Much Ado About Nothing was an embarrassment of pleasure. A gooey cinematic wonderland of costumes, light, charm, skin and rapturous language. The opening sequence of poetry, picnics and driving horses rendered my world in flat gray. I fell out of love with boyfriend Kirk during that movie, because there was nothing uncontrollable in the way I felt about him.

And that's my problem, really. I can't experience the sublime without simultaneously imagining it's unavoidable absence in the near future. I saw Sigur Ros for the first time in Coney Island and was moved to the point of delirium only to immediately imagine the grief of pure silence.

Basquiat.

Jean-Michel Basquiat is probably my favorite painter. He was the epitome of uncontrollable love, and all the good and bad that goes with it. He was New York City. I was studying painting at Auburn when Julian Schnabel's film on his friend Jean-Michel came out, and, upon seeing it, I discovered that faraway land I had been pining for. That mess of concrete and sound, aching beauty and fierce architecture. A place where you need to wear shoes outside, but sometimes don't...just because. New York City was the one place where I could make the world slow down it's deliberate pace away from me.
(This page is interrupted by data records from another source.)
-- ==== Sys2Proof/Machine/StgOps.lean ====
section
/-! DEFINITION. Write staging: admission against the dirty ceiling, staging entries, coverage, release, and what a
write's durability waits for (R31, R167 to R172, R234, R235). -/

namespace Sys2Proof.Machine

/-- Addresses of a staging sector and its metadata slot (R167). -/
def stgAddr (s : State) (i : Nat) : Nat := s.get HBM_STG_BASE_BASE * 4096 + i * 4096
def stgMeta (s : State) (i : Nat) : Nat := s.get HBM_STG_META_BASE * 4096 + i * 64

/-- Data and metadata of a staging sector, with the state of the lines that were read (R165, R167). -/
def readStaged (s : State) (i : Nat) : Option (List Byte) × State :=
  let t := noteLines (noteLines s (stgAddr s i) 4096) (stgMeta s i) 64
  match readBytes s (stgAddr s i) 4096, readBytes s (stgMeta s i) 64 with
  | some d, some m => (some (d ++ m), t)
  | _, _ => (none, t)

/-- HBM_DIRTY and HBM_STG_FREE brought up to date (R169). -/
def stgCounts (s : State) : State :=
  (s.set HBM_DIRTY_SECTORS s.hbm.stg.length).set HBM_STG_FREE_COUNT (flCount s.hbm.stgFree)

/-- The dirty ceiling in sectors (R169). -/
def ceilingSectors (s : State) : Nat := s.get HBM_CEIL_UNITS * 16384

/-- Whether `n` sectors may be reserved now: the ceiling and the free list allow it, and the free-stripe reserve does
not stop writes (R134, R170). -/
def roomFor (s : State) (n : Nat) : Bool :=
  s.on HBM_CTRL_ENABLE && s.hbm.stg.length + n ≤ ceilingSectors s && n ≤ flCount s.hbm.stgFree

/-- Whether `n` consecutive numbers from `a` are all free. -/
def flSpan (l : FreeList) (a n : Nat) : Bool :=
  (List.range n).all fun k => l.back.contains (a + k) || (decide (l.next ≤ a + k) && decide (a + k < l.stop))

/-- Staging sectors taken from the free list, consecutive where it can: numbers that were never used, else the first span of
given-back ones that is long enough (R167, log entry 12). -/
def takeSectors (l : FreeList) (n : Nat) : List Nat × FreeList :=
  if l.next + n ≤ l.stop then ((List.range n).map fun k => l.next + k, { l with next := l.next + n })
  else
    match l.back.find? fun a => flSpan l a n with
    | some a =>
      ((List.range n).map fun k => a + k,
        { l with
          back := l.back.filter fun b => decide (b < a) || decide (a + n ≤ b)
          next := if a ≤ l.next ∧ l.next < a + n then a + n else l.next })
    | none =>
      (List.range n).foldl (fun x _ => match flPop x.2 with | some (a, r) => (x.1 ++ [a], r) | none => x) ([], l)

/-- Whether a write that starts at a sector of a namespace continues a sequential stream: the writes before it ended there, over at
least DIRECT_MIN (R140). -/
def streams (s : State) (ns first : Nat) : Bool :=
  match tget s.media.streams ns with
  | some (e, len) => e = first && s.sys.image.directMin * 256 ≤ len
  | none => false

/-- The stream of a namespace after a write of `n` sectors (R140). -/
def noteStream (s : State) (ns first n : Nat) : State :=
  let len := match tget s.media.streams ns with | some (e, len) => if e = first then len + n else n | none => n
  { s with media := { s.media with streams := tput s.media.streams ns (first + n, len) } }

/-- The first sector of a write within its namespace. -/
def firstSec (s : State) (ns : Nat) (secs : List (Nat × Nat)) : Nat :=
  match secs with
  | (run, q) :: _ => (run - nsBase s ns) * 512 + q
  | [] => 0

/-- The sectors of a write reserved: one staging sector for each (R169). -/
def reserveSectors (s : State) (c ns handle : Nat) (secs : List (Nat × Nat)) : State :=
  match ctxOf s c with
  | none => s
  | some x =>
    let (l, r) := takeSectors s.hbm.stgFree secs.length
    let stream := streams s ns (firstSec s ns secs)
    let whole (run : Nat) : Bool := stream && (secs.filter fun y => y.1 = run).length = 512
    let add := (l.zip secs).foldl (fun t y =>
      tput t y.1 ⟨ns, y.2.1, y.2.2, x.seq, false, false, handle, s.timeUs, whole y.2.1⟩) s.hbm.stg
    let s := noteStream { s with hbm := { s.hbm with stg := add, stgFree := r } } ns (firstSec s ns secs) secs.length
    stgCounts (setCtx s c { x with stg := l })

/-- Whether a staging entry covers a staging sector. -/
def covered (s : State) (i : Nat) : Bool :=
  match tget s.hbm.stg i with
  | some x => stagedAt s x.run x.q = some i
  | none => false

/-- Number of users of a staging sector. -/
def stgUses (s : State) (i : Nat) : Nat := tgetD s.hbm.stgUsers i 0

/-- A user of a staging sector added or taken away. -/
def useStg (s : State) (i : Nat) (up : Bool) : State :=
  let n := if up then stgUses s i + 1 else stgUses s i - 1
  { s with hbm := { s.hbm with stgUsers := if n = 0 then tdel s.hbm.stgUsers i else tput s.hbm.stgUsers i n } }

/-- Whether a staging sector may be released (R167). -/
def releasable (s : State) (i : Nat) : Bool :=
  match tget s.hbm.stg i with
  | some x => x.staged && !covered s i && stgUses s i = 0
  | none => false

/-- A staging sector released to the free list. -/
def releaseStg (s : State) (i : Nat) : State :=
  if releasable s i then
    stgCounts { s with hbm := { s.hbm with stg := tdel s.hbm.stg i, stgFree := { s.hbm.stgFree with back := s.hbm.stgFree.back ++ [i] } } }
  else s

/-! Durability. -/

/-- The page sequence that the newest journal record entered. -/
def jnlLast (s : State) : Nat := match s.map.page with | some p => p.seq | none => s.map.lastClosed

/-- A context's wait for staging sector `i` moved to the journal page `pg`. -/
def ctxDurMark (i pg : Nat) (x : Ctx) : Ctx :=
  if (x.durLeft.contains i) = true then { x with durLeft := x.durLeft.erase i, durSeq := max x.durSeq pg } else x

/-- A staging sector's data programmed, with its map record in page `pg`: those who wait for it wait for the page. -/
def durMark (s : State) (i pg : Nat) : State :=
  { s with cmd := { s.cmd with ctxs := s.cmd.ctxs.map fun x => (x.1, ctxDurMark i pg x.2) } }

/-- A staging sector superseded: nothing of it is left to make durable. -/
def durDrop (s : State) (i : Nat) : State := durMark s i 0

/-- The open page closed when a command waits only for it (Table 7.2). -/
def durKick (s : State) : State :=
  match s.map.page with
  | none => s
  | some p =>
    if s.cmd.ctxs.any (fun x => x.2.waitDur && x.2.durLeft = [] && x.2.durSeq = p.seq) then updStall (closePage s false) else s

/-- Whether what a command's durability waits for has come (Table 7.2). -/
def isDurable (s : State) (x : Ctx) : Bool :=
  x.durLeft = [] && durableTo s x.durSeq && (match s.map.page with | some p => x.durSeq < p.seq | none => true)

/-! Staging entries (R31, R37). -/

/-- The consecutive spans of a write's sectors: run, first sector-in-run, first index, length. -/
def stgSpans (l : List (Nat × Nat × Nat)) : List (Nat × Nat × Nat × Nat) :=
  l.foldr (fun x r => match r with
    | (run, q, i, n) :: t =>
      if x.1 = run ∧ x.2.1 + 1 = q ∧ x.2.2 + 1 = i then (run, x.2.1, x.2.2, n + 1) :: t else (x.1, x.2.1, x.2.2, 1) :: (run, q, i, n) :: t
    | [] => [(x.1, x.2.1, x.2.2, 1)]) []

/-- One span inserted; the sectors that lose their coverage to it are superseded. -/
def insertSpan (s : State) (x : Nat × Nat × Nat × Nat) : Except InsErr State :=
  let (run, q, i, n) := x
  let old := (List.range n).filterMap fun k => stagedAt s run (q + k)
  match setEntry s (stgPool s) run (mkStgEntry q i n) with
  | .error e => .error e
  | .ok t => .ok (touchRun (old.foldl durDrop t) run)

/-- All staging entries of a write inserted; none where one of them does not fit (R31). -/
def insertWrite (s : State) (c : Nat) : Option State :=
  match ctxOf s c with
  | none => some s
  | some x =>
    let l := x.stg.filterMap fun i => (tget s.hbm.stg i).map fun y => (y.run, y.q, i)
    match (stgSpans l).foldlM insertSpan s with
    | .ok t => some t
    | .error _ => none

/-- The runs and spans of a write: run, first sector-in-run, length. -/
def writeSpans (s : State) (x : Ctx) : List (Nat × Nat × Nat) :=
  (stgSpans (x.stg.filterMap fun i => (tget s.hbm.stg i).map fun y => (y.run, y.q, i))).map fun y => (y.1, y.2.1, y.2.2.2)

/-- The runs that a write covers wholly: BUR clears their BURROW (R178). -/
def wholeRuns (s : State) (x : Ctx) : List Nat :=
  let l := x.stg.filterMap fun i => (tget s.hbm.stg i).map fun y => y.run
  (uniq l).filter fun run => (l.filter (· = run)).length = 512

/-- The data of a write has fully arrived and is checked (R14, R31, R167): its entries are inserted, the Burrow is
invalidated, and its sectors count as staged; with STG_PROBE_FAIL it waits. -/
def stageWrite (s : State) (c : Nat) : State :=
  match insertWrite s c with
  | none => { (s.set MAP_STATUS_STG_PROBE_FAIL 1) with hbm := { s.hbm with
      probeWait := if s.hbm.probeWait.contains c then s.hbm.probeWait else s.hbm.probeWait ++ [c] } }
  | some s =>
    match ctxOf s c with
    | none => s
    | some x =>
      let s := (writeSpans s x).foldl (fun s y => invalRange s y.1 y.2.1 y.2.2) s
      let s := (wholeRuns s x).foldl (fun s run => if runBurrow s run then setRunBit s run 36 false else s) s
      let mark (t : Tbl StgSec) (i : Nat) : Tbl StgSec :=
        match tget t i with | some y => tput t i { y with staged := true, atUs := s.timeUs } | none => t
      let s := { s with hbm := { s.hbm with
        stg := x.stg.foldl mark s.hbm.stg
        probeWait := s.hbm.probeWait.filter (· ≠ c) } }
      updCtx s c fun y => { y with staged := true, durLeft := y.stg }

/-- Writes that wait for the staging map tried again, in order. -/
def retryProbes (s : State) : State := s.hbm.probeWait.foldl stageWrite s

end Sys2Proof.Machine
end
People who don't live here say they wouldn't be able to keep up with New York. What they don't understand is that New York is only as fast as you will it to be. It's as fast as your desire is deep. Jean-Michel Basquiat wanted so much and the city spun around him like a top. But while he was here he painted it in every color imaginable, and saw all the details...the 46th and 47th leeches, the Bowery bums, the sad curve of his mother's smile. The course of my life was decided by that film, probably more so than I even know at this point.

There is a refrain in Winter's Tale, that our goal is to stop time and bring back the dead. Disney brought back the dead by turning The Little Mermaid into a woman capable of getting exactly what she wanted. Clarice Starling brought back the dead by saving Katherine Martin's life. In Much Ado About Nothing, Hero comes back to life after her slander dies. And Julian Schnabel brought Jean-Michel back, and in doing so, stopped time for me. Or at least my constant perception of its passing.

It all means something, but I know I'm forcing it. If movies were $10.25 when I was a teenager would I have been so cavalier about seeing them so many times? Is loving something uncontrollably now economically unfeasible? It snowed for five minutes this morning and I have 100 pages to go in Winter's Tale. When the Brooklyn Bridge is covered in snow, it won't cost me a dime to walk it. I think I don't go to movies repeatedly anymore because I've finally caught up to the world.

But those films gave me speed...and that definitely means something.